John Warner who blogs for IHE, has posted a piece that proposes ways to do better assessment. He has some interesting ideas about measuring things, like student food security, that contribute to or detract from a “learning atmosphere.” I am not sure about the details of what he proposes, but he makes an important point. The current highly bureaucratized state of assessment ignores anything that is external to the curriculum and the classroom. I would argue that most of higher ed’s serious problems lie elsewhere and are far more complex and structural than anything that can be addressed by adding an extra critical thinking exercise or what ever your loop closer of choice is.
I like this passage, which perfectly captures the reality of assessment as it exists at the chalkboard face (or maybe white-board face would now be more appropriate).
As a frontline instructor, my role in the larger assessment regime has been largely pro-forma and somewhat mysterious. I have been asked to randomly collect artifacts that fit the “learning objectives” for the course – learning objectives imposed from somewhere above me[1]– and hand them over to some other body that does something to them, and then I do it again.
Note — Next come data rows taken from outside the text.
/-- FAULT_RECORD_WRITE (R381, R382): the first record that waits is written once the ring has room, PROD advances, and MSI-X
vector 1 is signalled; or NGRP of a written record is brought up to date. An absent ring is a full one (R375). A slot is
written again only once the device has acted on a reply that stands in it (log 25). -/
def execFaultRecordWrite (ctx : Nat) (s : State) : Host.Outcome State Fault Refusal :=
  .next (
    let x := s.ctx ctx
    let prod := s.rdN x.fring 8
    match x.faults.find? fun r => r.index.isSome && r.shown != r.ngrp with
    | some r =>
      let pa := x.faultPa (r.index.getD 0)
      if s.devFree pa then
        (s.devWrite (pa + 26) (toBytes 2 r.ngrp)).setCtx ctx (x.setFault { r with shown := r.ngrp })
      else s
    | none => match x.faults.find? fun r => r.index.isNone with
      | none => s
      | some r =>
        let pa := x.faultPa prod
        let cons := s.rdN (x.fring + 8) 8
        if x.fring = 0 ∨ 2 ^ x.frlog ≤ prod - cons ∨ s.replyPending x prod ∨ !s.devFree pa
            ∨ !s.devFree x.fring then s
        else
          let s1 := (s.devWrite pa r.bytes).devWrite x.fring (toBytes 8 (prod + 1))
          let s2 := s1.setCtx ctx (x.setFault { r with index := some prod, shown := r.ngrp })
          { s2 with msix := s2.msix ++ [1] })

/-- The written record of an id whose REPLY holds `n`; a reply waits while a group parked on the record is saved. -/
def State.replied (s : State) (ctx id n : Nat) : Option FaultRec :=
  let x := s.ctx ctx
  match x.faults.find? fun r => r.id == id with
  | none => none
  | some r => match r.index with
    | none => none
    | some i =>
      let away := s.saved.any fun v => v.crew.ctx == ctx && v.groups.any fun g => match g.parked with
        | some p => p.record == id
        | none => false
      if s.rdN (x.faultPa i + 32) 8 = n ∧ (!away ∨ 3 ≤ r.kind) then some r else none

/-- The handler of a parked split starts at TVEC, its trap registers as they stand (R382). -/
def State.restartHandler (s : State) (gid : Nat) (k : Parked) (kind : Nat) : State :=
  match s.group? gid with
  | none => s
  | some g => match s.crew? g.cid, g.split? k.split with
    | some c, some p =>
      let tvec := (s.ctx c.ctx).tvec
      if kind = 1 ∧ tvec = 0 then s.park gid k.split 1 k.trap else s.setGroup (g.setSplit (p.enterHandler tvec))
    | _, _ => s

/-- A parked group's trap of KIND 0 is delivered. -/
def State.deliver (s : State) (gid : Nat) (k : Parked) : State :=
  match (s.group? gid).bind fun g => g.split? k.split with
  | some p => let pt := p.returnPoint k.trap; s.trapEntry gid k.split k.trap pt.1 pt.2 false
  | none => s

/-- END for a parked group (R382): a task of a versioned unit ends as an EXIT in handler mode would end it, its version
discarded (R379). -/
def State.endParked (s : State) (g : Group) : State :=
  match s.crew? g.cid with
  | some c => (if c.task.isSome then s.loseVersion c g.gid else s).endGroup g.gid
  | none => s.endGroup g.gid

/-- What a reply does for one group parked on a record of KIND 0, 1 or 2. -/
def State.replyGroup (s : State) (kind n : Nat) (g : Group) (k : Parked) : State :=
  let s1 := s.setGroup { g with parked := none }
  if n = 1 then (if kind = 0 then s1 else s1.rtt g.gid k.split)
  else if n = 2 then (if kind = 0 then s1.deliver g.gid k else s1.restartHandler g.gid k kind)
  else s1.endParked g

/-- A halted context goes on: each split at its boundary (R401). -/
def State.unhalt (s : State) (ctx : Nat) : State :=
  let s1 := s.setCtx ctx { s.ctx ctx with halt := none }
  { s1 with groups := s1.groups.map fun g =>
      if s.ctxOf g = ctx then { g with splits := updWhere (fun p => p.hold == .halted) (fun p => { p with hold := .none }) g.splits }
      else g }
Assessment as practiced at the department and institutional level could not have been less relevant to my day-to-day work.
Are students improving at writing? The answer is yes.
How do I know? Because I do…and because students say so.
Take my word for it, except of course, taking my word for it is apparently not enough.
[1]The learning objectives are usually vague and unobjectionable and easy enough to attach to something I was planning on doing anyway.